In accordance with General Instruction E to Form S-8, this registration statement is being filed to register additional securities of the same class as other securities for which a registration statement filed on Form S-8 relating to an employee benefit plan is effective. Accordingly, this registration statement consists only of the facing page of the registration statement, this and the previous paragraph, the interests of named experts and counsel, the signature page, an opinion of counsel and required consents. The contents of earlier registration statements on Form S-8 (File nos. 333-148809, 333-157572, 333-164520, 333-170397, 333-177790, 333-183391 and 333-191757) are incorporated in this registration statement by reference.

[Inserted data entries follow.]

-- ==== Sys2Proof/Machine/Blowfish.lean ====
section
/-! DEFINITION. Blowfish: the F-function and the network (46_blowfish_round.md R205 to R208) and the key schedule
(45_blowfish_key_schedule.md R191, R192). -/

namespace Sys2Proof.Machine

/-! ## The network -/

/-- `F(S, x)` (R205): add, XOR, add, modulo 2^32. -/
def fBf (S : Nat → Nat → Word) (x : Word) : Word :=
  ((S 0 (byteOf 0 x).toNat + S 1 (byteOf 1 x).toNat) ^^^ S 2 (byteOf 2 x).toNat) + S 3 (byteOf 3 x).toNat

/-- A round with P-array entry `p`: `L ^= p`, `R ^= F(S, L)` with the new `L`, then the swap (R207). -/
def bfRound (S : Nat → Nat → Word) (p : Word) (lr : Word × Word) : Word × Word :=
  let l := lr.1 ^^^ p
  (lr.2 ^^^ fBf S l, l)

/-- The network of R207 and R208: 16 rounds with the P-array entries of `order`, the last swap undone, then
`R ^= pR` and `L ^= pL`. -/
def bfNetwork (S : Nat → Nat → Word) (order : List Word) (pR pL : Word) (b : Block 2) : Block 2 :=
  let lr := order.foldl (fun lr p => bfRound S p lr) (b[0], b[1])
  #v[lr.2 ^^^ pL, lr.1 ^^^ pR]

/-- `BfEnc(b, P, S)` (R207). -/
def bfEnc (P : Nat → Word) (S : Nat → Nat → Word) (b : Block 2) : Block 2 :=
  bfNetwork S ((List.range 16).map P) (P 16) (P 17) b

/-- `BfDec(b, P, S)` (R208): entries 17 down to 2 in the rounds, then 1 and 0. -/
def bfDec (P : Nat → Word) (S : Nat → Nat → Word) (b : Block 2) : Block 2 :=
  bfNetwork S ((List.range 16).map fun i => P (17 - i)) (P 1) (P 0) b

/-- `Ef_BF` (R207). -/
def efBf (s : State) (b : Block 2) : Block 2 := bfEnc s.bfP s.bfS b

/-- `Ei_BF` (R208). -/
def eiBf (s : State) (b : Block 2) : Block 2 := bfDec s.bfP s.bfS b

/-! ## Key schedule -/

/-- The running tables `P` and `S` of R192 as 1042 words in the layout of R34: `P[i]` is word `i`, `S[b][j]` is word
`18 + 256b + j`. -/
abbrev BfTables := List Word

/-- `P[i]` of the running tables. -/
def tableP (t : BfTables) (i : Nat) : Word := t.getD i 0
/-- `S[b][j]` of the running tables. -/
def tableS (t : BfTables) (b j : Nat) : Word := t.getD (18 + 256 * b + j) 0

/-- Initialisation (R191): the key XORed cyclically, word by word, into the default P-array; the default S-boxes. -/
def bfInitialTables (kw : Nat) (key : Nat → Word) : BfTables :=
  ((List.range 18).map fun i => bfP0 i ^^^ key (i % kw)) ++
    (List.range 4).flatMap fun b => (List.range 256).map fun j => bfS0 b j

/-- One bootstrap step of R192: encrypt `d` with the tables as they stand now and overwrite the words `j` and `j+1`. -/
def bfBootstrapStep (td : BfTables × Block 2) (j : Nat) : BfTables × Block 2 :=
  let d := bfEnc (tableP td.1) (tableS td.1) td.2
  ((td.1.set j d[0]).set (j + 1) d[1], d)

/-- The words the bootstrap overwrites, in order (R192): 9 pairs of the P-array, then 128 pairs of each box. -/
def bfBootstrapOrder : List Nat :=
  ((List.range 9).map fun k => 2 * k) ++
    (List.range 4).flatMap fun b => (List.range 128).map fun k => 18 + 256 * b + 2 * k

/-- The Blowfish schedule of a key (R191, R192): 521 steps from the all-zero block. -/
def bfSchedule (kw : Nat) (key : Nat → Word) : BfTables :=
  (bfBootstrapOrder.foldl bfBootstrapStep (bfInitialTables kw key, #v[0, 0])).1

end Sys2Proof.Machine
end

Item 5. Interests of Named Experts and Counsel.
Certain legal matters with respect to the validity of the Common Stock registered hereby have been passed upon for the issuer by Paul D. Delva, Senior Vice President, General Counsel and Corporate Secretary of the issuer. Mr. Delva is employed by the issuer and is eligible to receive awards under the Plan from time to time.
SIGNATURES
The registrant. Pursuant to the requirements of the Securities Act of 1933, the registrant certifies that it has reasonable grounds to believe that it meets all of the requirements for filing on Form S-8 and has duly caused this registration statement to be signed on its behalf by the undersigned, thereunto duly authorized, in the City of San Jose, State of California, on 16 December 2014.

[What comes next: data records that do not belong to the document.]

-- ==== Sys2Proof/Tests/Slice0.lean ====
section
/-! SUPPORT. The model's own tests: ill-formed commands, decoding of words written out from the formats, known answers of
spec/95_test_vectors.md for single steps, and a witness for the hypotheses of every statement that has any. Expected
values come from the spec, never from the model. -/

namespace Sys2Proof.Tests

open Sys2Proof Sys2Proof.Machine

set_option Elab.async false

/-! ## Small states -/

/-- All zero, `DATA_WORDS = 16`. -/
def blank : State where
  cmd := 0
  status := 0
  kstag := 0
  config := 16
  key := Vector.replicate 14 0
  chain := Vector.replicate 4 0
  ksf := Vector.replicate 1042 0
  ksi := Vector.replicate 60 0
  data := List.replicate 16 0
  requests := []
  response := .idle
  resets := 0

/-- `blank` with key words. -/
def keyed (ws : List Word) : State := { blank with key := overlayVector ws blank.key }

/-- `blank` with a tag and all-zero schedules. -/
def tagged (k : Word) : State := { blank with kstag := k }

/-- `blank` with a tag, a schedule, the chain block and the data given. -/
def session (k : Word) (ksf chain data : List Word) : State :=
  { blank with kstag := k, ksf := overlayVector ksf blank.ksf, chain := overlayVector chain blank.chain,
               data := overlay data blank.data }

/-- `blank` with one pending host step. -/
def pending (h : HostStep) : State := { blank with requests := [h] }

/-- What `f` reads from the next state, if there is one. -/
def readNext {α : Type} (f : State → α) (o : Host.Outcome State Fault Refusal) : Option α :=
  match o with
  | .next t => some (f t)
  | .fault _ => none
  | .refused _ => none

/-- The outcome code and the first `n` words of `DATA` and the first two words of `CHAIN`. -/
def output (n : Nat) (t : State) : Word × List Word × List Word := (t.status, t.data.take n, t.chain.toList.take 2)

/-! ## WellFormed refuses an operand that does not fit its field (R72, R82) -/

theorem test_keywords_16_is_ill_formed : ¬ (Instr.keyexpAes 16).WellFormed ∧ ¬ (Instr.keyexpDes 16).WellFormed ∧
    ¬ (Instr.keyexpTdes 16).WellFormed ∧ ¬ (Instr.keyexpBf 16).WellFormed := by decide

theorem test_nwords_65536_is_ill_formed (m : Mode) (c : Cipher) :
    ¬ (encOf m c 65536).WellFormed ∧ ¬ (decOf m c 65536).WellFormed := by
  cases m <;> cases c <;> exact ⟨Nat.lt_irrefl _, Nat.lt_irrefl _⟩

theorem test_largest_operands_are_well_formed : (Instr.keyexpAes 15).WellFormed ∧ (Instr.encEcbAes 65535).WellFormed ∧
    Instr.invkeyAes.WellFormed := by decide

/-! ## Decoding: one word of every row, written out from R76 (fields NWORDS, reserved, KEYWORDS, reserved, MODE, CIPHER,
OP) -/

theorem test_decode_keyexp :
    decode 0b0000000000000000_0000_1000_0_000_00_00 = .ok (.keyexpAes 8) ∧
    decode 0b0000000000000000_0000_0010_0_000_01_00 = .ok (.keyexpDes 2) ∧
    decode 0b0000000000000000_0000_0110_0_000_10_00 = .ok (.keyexpTdes 6) ∧
    decode 0b0000000000000000_0000_1110_0_000_11_00 = .ok (.keyexpBf 14) := by decide

theorem test_decode_invkey :
    decode 0b0000000000000000_0000_0000_0_000_00_01 = .ok (.invkeyAes) := by decide

theorem test_decode_ecb :
    decode 0b0000000000001100_0000_0000_0_000_00_10 = .ok (.encEcbAes 12) ∧
    decode 0b0000000000000110_0000_0000_0_000_01_10 = .ok (.encEcbDes 6) ∧
    decode 0b0000000000000010_0000_0000_0_000_10_10 = .ok (.encEcbTdes 2) ∧
    decode 0b1010000000000001_0000_0000_0_000_11_10 = .ok (.encEcbBf 40961) ∧
    decode 0b0000000000001100_0000_0000_0_000_00_11 = .ok (.decEcbAes 12) ∧
    decode 0b0000000000000110_0000_0000_0_000_01_11 = .ok (.decEcbDes 6) ∧
    decode 0b0000000000000010_0000_0000_0_000_10_11 = .ok (.decEcbTdes 2) ∧
    decode 0b1010000000000001_0000_0000_0_000_11_11 = .ok (.decEcbBf 40961) := by decide

theorem test_decode_cbc :
    decode 0b0000000000001100_0000_0000_0_001_00_10 = .ok (.encCbcAes 12) ∧
    decode 0b0000000000000110_0000_0000_0_001_01_10 = .ok (.encCbcDes 6) ∧
    decode 0b0000000000000010_0000_0000_0_001_10_10 = .ok (.encCbcTdes 2) ∧
    decode 0b1010000000000001_0000_0000_0_001_11_10 = .ok (.encCbcBf 40961) ∧
    decode 0b0000000000001100_0000_0000_0_001_00_11 = .ok (.decCbcAes 12) ∧
    decode 0b0000000000000110_0000_0000_0_001_01_11 = .ok (.decCbcDes 6) ∧
    decode 0b0000000000000010_0000_0000_0_001_10_11 = .ok (.decCbcTdes 2) ∧
    decode 0b1010000000000001_0000_0000_0_001_11_11 = .ok (.decCbcBf 40961) := by decide

theorem test_decode_cfb :
    decode 0b0000000000001100_0000_0000_0_010_00_10 = .ok (.encCfbAes 12) ∧
    decode 0b0000000000000110_0000_0000_0_010_01_10 = .ok (.encCfbDes 6) ∧
    decode 0b0000000000000010_0000_0000_0_010_10_10 = .ok (.encCfbTdes 2) ∧
    decode 0b1010000000000001_0000_0000_0_010_11_10 = .ok (.encCfbBf 40961) ∧
    decode 0b0000000000001100_0000_0000_0_010_00_11 = .ok (.decCfbAes 12) ∧
    decode 0b0000000000000110_0000_0000_0_010_01_11 = .ok (.decCfbDes 6) ∧
    decode 0b0000000000000010_0000_0000_0_010_10_11 = .ok (.decCfbTdes 2) ∧
    decode 0b1010000000000001_0000_0000_0_010_11_11 = .ok (.decCfbBf 40961) := by decide

theorem test_decode_ofb :
    decode 0b0000000000001100_0000_0000_0_011_00_10 = .ok (.encOfbAes 12) ∧
    decode 0b0000000000000110_0000_0000_0_011_01_10 = .ok (.encOfbDes 6) ∧
    decode 0b0000000000000010_0000_0000_0_011_10_10 = .ok (.encOfbTdes 2) ∧
    decode 0b1010000000000001_0000_0000_0_011_11_10 = .ok (.encOfbBf 40961) ∧
    decode 0b0000000000001100_0000_0000_0_011_00_11 = .ok (.decOfbAes 12) ∧
    decode 0b0000000000000110_0000_0000_0_011_01_11 = .ok (.decOfbDes 6) ∧
    decode 0b0000000000000010_0000_0000_0_011_10_11 = .ok (.decOfbTdes 2) ∧
    decode 0b1010000000000001_0000_0000_0_011_11_11 = .ok (.decOfbBf 40961) := by decide

theorem test_decode_ctr :
    decode 0b0000000000001100_0000_0000_0_100_00_10 = .ok (.encCtrAes 12) ∧
    decode 0b0000000000000110_0000_0000_0_100_01_10 = .ok (.encCtrDes 6) ∧
    decode 0b0000000000000010_0000_0000_0_100_10_10 = .ok (.encCtrTdes 2) ∧
    decode 0b1010000000000001_0000_0000_0_100_11_10 = .ok (.encCtrBf 40961) ∧
    decode 0b0000000000001100_0000_0000_0_100_00_11 = .ok (.decCtrAes 12) ∧
    decode 0b0000000000000110_0000_0000_0_100_01_11 = .ok (.decCtrDes 6) ∧
    decode 0b0000000000000010_0000_0000_0_100_10_11 = .ok (.decCtrTdes 2) ∧
    decode 0b1010000000000001_0000_0000_0_100_11_11 = .ok (.decCtrBf 40961) := by decide

/-- Words of R78 and spec/95_test_vectors.md section 12 that are no command. -/
theorem test_decode_rejects :
    decode 0x00000480 = .error .illegalCommand ∧ decode 0x00001400 = .error .illegalCommand ∧
    decode 0x00010400 = .error .illegalCommand ∧ decode 0x00000410 = .error .illegalCommand ∧
    decode 0x00000005 = .error .illegalCommand ∧ decode 0x00000009 = .error .illegalCommand ∧
    decode 0x0000000D = .error .illegalCommand ∧ decode 0x00000401 = .error .illegalCommand ∧
    decode 0x00040102 = .error .illegalCommand ∧ decode 0x00040052 = .error .unsupportedMode ∧
    decode 0x00040063 = .error .unsupportedMode ∧ decode 0x0004017F = .error .illegalCommand := by decide

/-- The host's entry to the decoder: bits above the row's width are 0. -/
theorem test_decodeTableWord : decodeTableWord 32 0x00080013 = some (.decCbcAes 8) ∧
    decodeTableWord 32 0x00000005 = none ∧ decodeTableWord 16 0xFFFF0002 = some (.encEcbAes 0) := by decide

/-! ## Key commands: known answers of spec/95_test_vectors.md -/

set_option maxRecDepth 20000

/-- R105: the key 2b7e1516 28aed2a6 abf71588 09cf4f3c. -/
theorem test_keyexpAes :
    readNext (fun t => ([4, 5, 6, 7, 40, 41, 42, 43].map t.ksfWord, t.kstag, t.status))
      (exec (.keyexpAes 4) (keyed [0x2b7e1516, 0x28aed2a6, 0xabf71588, 0x09cf4f3c])) =
    some ([0xa0fafe17, 0x88542cb1, 0x23a33939, 0x2a6c7605, 0xd014f9a8, 0xc9ee2589, 0xe13f0cc8, 0xb6630ca6], 0x128, 0) := by
  decide +kernel

/-- R111: round keys 9 and 10 of the same key, and the single word of R111. -/
theorem test_invMixWord : invMixWord 0x62636363 = 0x6d6a6e68 ∧
    [0xac7766f3#32, 0x575c006e, 0x28d12941, 0x19fadc21].map invMixWord =
      [0x0c7b5a63, 0x664cfbb4, 0xb0398890, 0x1319eafe] := by decide +kernel

/-- R147: the key 13345779 9bbcdff1. -/
theorem test_keyexpDes :
    readNext (fun t => ([0, 1, 2, 3, 4, 5, 6, 7, 120, 121, 122, 123, 124, 125, 126, 127].map t.ksfWord, t.kstag))
      (exec (.keyexpDes 2) (keyed [0x13345779, 0x9bbcdff1])) =
    some ([0x06, 0x30, 0x0b, 0x2f, 0x3f, 0x07, 0x01, 0x32, 0x32, 0x33, 0x36, 0x0b, 0x03, 0x21, 0x1f, 0x35], 0x141) := by
  decide +kernel

/-- R147 with the key in the third place. -/
theorem test_keyexpTdes :
    readNext (fun t => ([0, 255, 256, 257, 258, 259, 383].map t.ksfWord, t.kstag))
      (exec (.keyexpTdes 6) (keyed [0, 0, 0, 0, 0x13345779, 0x9bbcdff1])) =
    some ([0x00, 0x00, 0x06, 0x30, 0x0b, 0x2f, 0x35], 0x142) := by
  decide +kernel

/-- R195: with the zero key the first two bootstrap steps give these blocks, and they land in words 0 to 3. -/
theorem test_bfBootstrapSteps :
    (bfBootstrapStep (bfBootstrapStep (bfInitialTables 2 fun _ => 0, #v[0, 0]) 0) 2).1.take 4 =
      [0x706d9fcc, 0x1792d23a, 0x2db9d714, 0x966e1439] := by decide +kernel

/-- R205. -/
theorem test_fBf : fBf bfS0 0 = 0x2fcff51e ∧ fBf bfS0 0x01020304 = 0x3cedff8c := by decide +kernel

/-- R15 and the entries of `SBOX` that R260 states: `SBOX[x] = A(ginv(x))`. -/
theorem test_ginv : ginv 0 = 0 ∧ [0x00#8, 0x01, 0x53, 0xff].map (fun x => sboxAffine (ginv x)) = [0x63, 0x7c, 0xed, 0x16] := by
  decide +kernel

/-! ## Block functions and modes: known answers of spec/95_test_vectors.md sections 4 to 10 -/

/-- The AES-128 schedule of a key. -/
def aes128 (key : List Word) : List Word := aesExpand 4 (fun i => key.getD i 0) 44

/-- The source's vector S1 (R124). -/
theorem test_encEcbAes :
    readNext (output 4) (exec (.encEcbAes 4) (session 0x128 (aes128 []) [] [])) =
    some (0, [0x66e94bd4, 0xef8a2c3b, 0x884cfa59, 0xca342b2e], [0, 0]) := by decide +kernel

/-- The source's vector S2 (R162) on the schedule of 13345779 9bbcdff1. -/
def desKeySchedule : List Word := desSchedule 0x13345779 0x9bbcdff1

theorem test_encEcbDes :
    readNext (output 2) (exec (.encEcbDes 2) (session 0x141 desKeySchedule [1, 2] [0x01234567, 0x89abcdef])) =
    some (0, [0x85e81354, 0x0f0ab405], [1, 2]) := by decide +kernel

/-- R182: three different keys, key 1 first. -/
def tdesKeySchedule : List Word :=
  desSchedule 0x01234567 0x89abcdef ++ desSchedule 0x23456789 0xabcdef01 ++ desSchedule 0x456789ab 0xcdef0123

theorem test_encEcbTdes :
    readNext (output 2) (exec (.encEcbTdes 2) (session 0x142 tdesKeySchedule [] [0x54686520, 0x71756663])) =
    some (0, [0xa826fd8c, 0xe53b855f], [0, 0]) := by decide +kernel

/-- R195: on the initial tables of the zero key the forward network of a zero block is the first bootstrap block. -/
theorem test_encEcbBf :
    readNext (output 2) (exec (.encEcbBf 2) (session 0x143 (bfInitialTables 2 fun _ => 0) [] [])) =
    some (0, [0x706d9fcc, 0x1792d23a], [0, 0]) := by decide +kernel

/-- The state of section 9.1 with the first two blocks of its input: key 2b7e1516 28aed2a6 abf71588 09cf4f3c, IV 00010203
04050607 08090a0b 0c0d0e0f. -/
def aesSession (needInv : Bool) : State :=
  let ks := aes128 [0x2b7e1516, 0x28aed2a6, 0xabf71588, 0x09cf4f3c]
  let s := session 0x128 ks [0x00010203, 0x04050607, 0x08090a0b, 0x0c0d0e0f] aesInput
  if needInv then { s with kstag := 0x328, ksi := overlayVector (aesInverseSchedule 10 fun i => ks.getD i 0) s.ksi } else s
where
  aesInput : List Word :=
    [0x6bc1bee2, 0x2e409f96, 0xe93d7e11, 0x7393172a, 0xae2d8a57, 0x1e03ac9c, 0x9eb76fac, 0x45af8e51]

/-- The outcome code, two blocks of `DATA` and all of `CHAIN`. -/
def twoBlocks (t : State) : Word × List Word × List Word := (t.status, t.data.take 8, t.chain.toList)

theorem test_encCbcAes : readNext twoBlocks (exec (.encCbcAes 8) (aesSession false)) =
    some (0, [0x7649abac, 0x8119b246, 0xcee98e9b, 0x12e9197d, 0x5086cb9b, 0x507219ee, 0x95db113a, 0x917678b2],
      [0x5086cb9b, 0x507219ee, 0x95db113a, 0x917678b2]) := by decide +kernel

theorem test_decEcbAes : readNext twoBlocks (exec (.decEcbAes 8) (aesSession true)) =
    some (0, [0x500594e2, 0x0d6d6c8c, 0x716b667c, 0x38f085f1, 0xfd2dc25a, 0x51ccf9f6, 0x4583c1ba, 0xce0ad1d0],
      [0x00010203, 0x04050607, 0x08090a0b, 0x0c0d0e0f]) := by decide +kernel

theorem test_decCbcAes : readNext twoBlocks (exec (.decCbcAes 8) (aesSession true)) =
    some (0, [0x500496e1, 0x09686a8b, 0x79626c77, 0x34fd8bfe, 0x96ec7cb8, 0x7f8c6660, 0xacbebfab, 0xbd99c6fa],
      [0xae2d8a57, 0x1e03ac9c, 0x9eb76fac, 0x45af8e51]) := by decide +kernel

| FAIRCHILD SEMICONDUCTOR INTERNATIONAL, INC. | ||
| By: | /s/ Paul D. Delva | |
| Paul D. Delva | ||
| Senior Vice President, General Counsel and Corporate Secretary | ||
POWER OF ATTORNEY
KNOWN TO ALL PERSONS BY THESE PRESENTS, that each person whose signature appears below, constitutes and appoints Paul D. Delva and Stephen P. Caso, his or her attorneys-in-fact, with full power of substitution and resubstitution, for him or her in any and all capacities, to sign any or all amendments or post-effective amendments to this registration statement and to file the same with the Securities and Exchange Commission, granting unto each of such attorneys-in-fact and agents full power and authority to do and perform each and every act and thing requisite and necessary in connection with such matters, and hereby ratifying and confirming all that each such attorney-in-fact, or his agents or substitutes, may do or cause to be done by virtue hereof.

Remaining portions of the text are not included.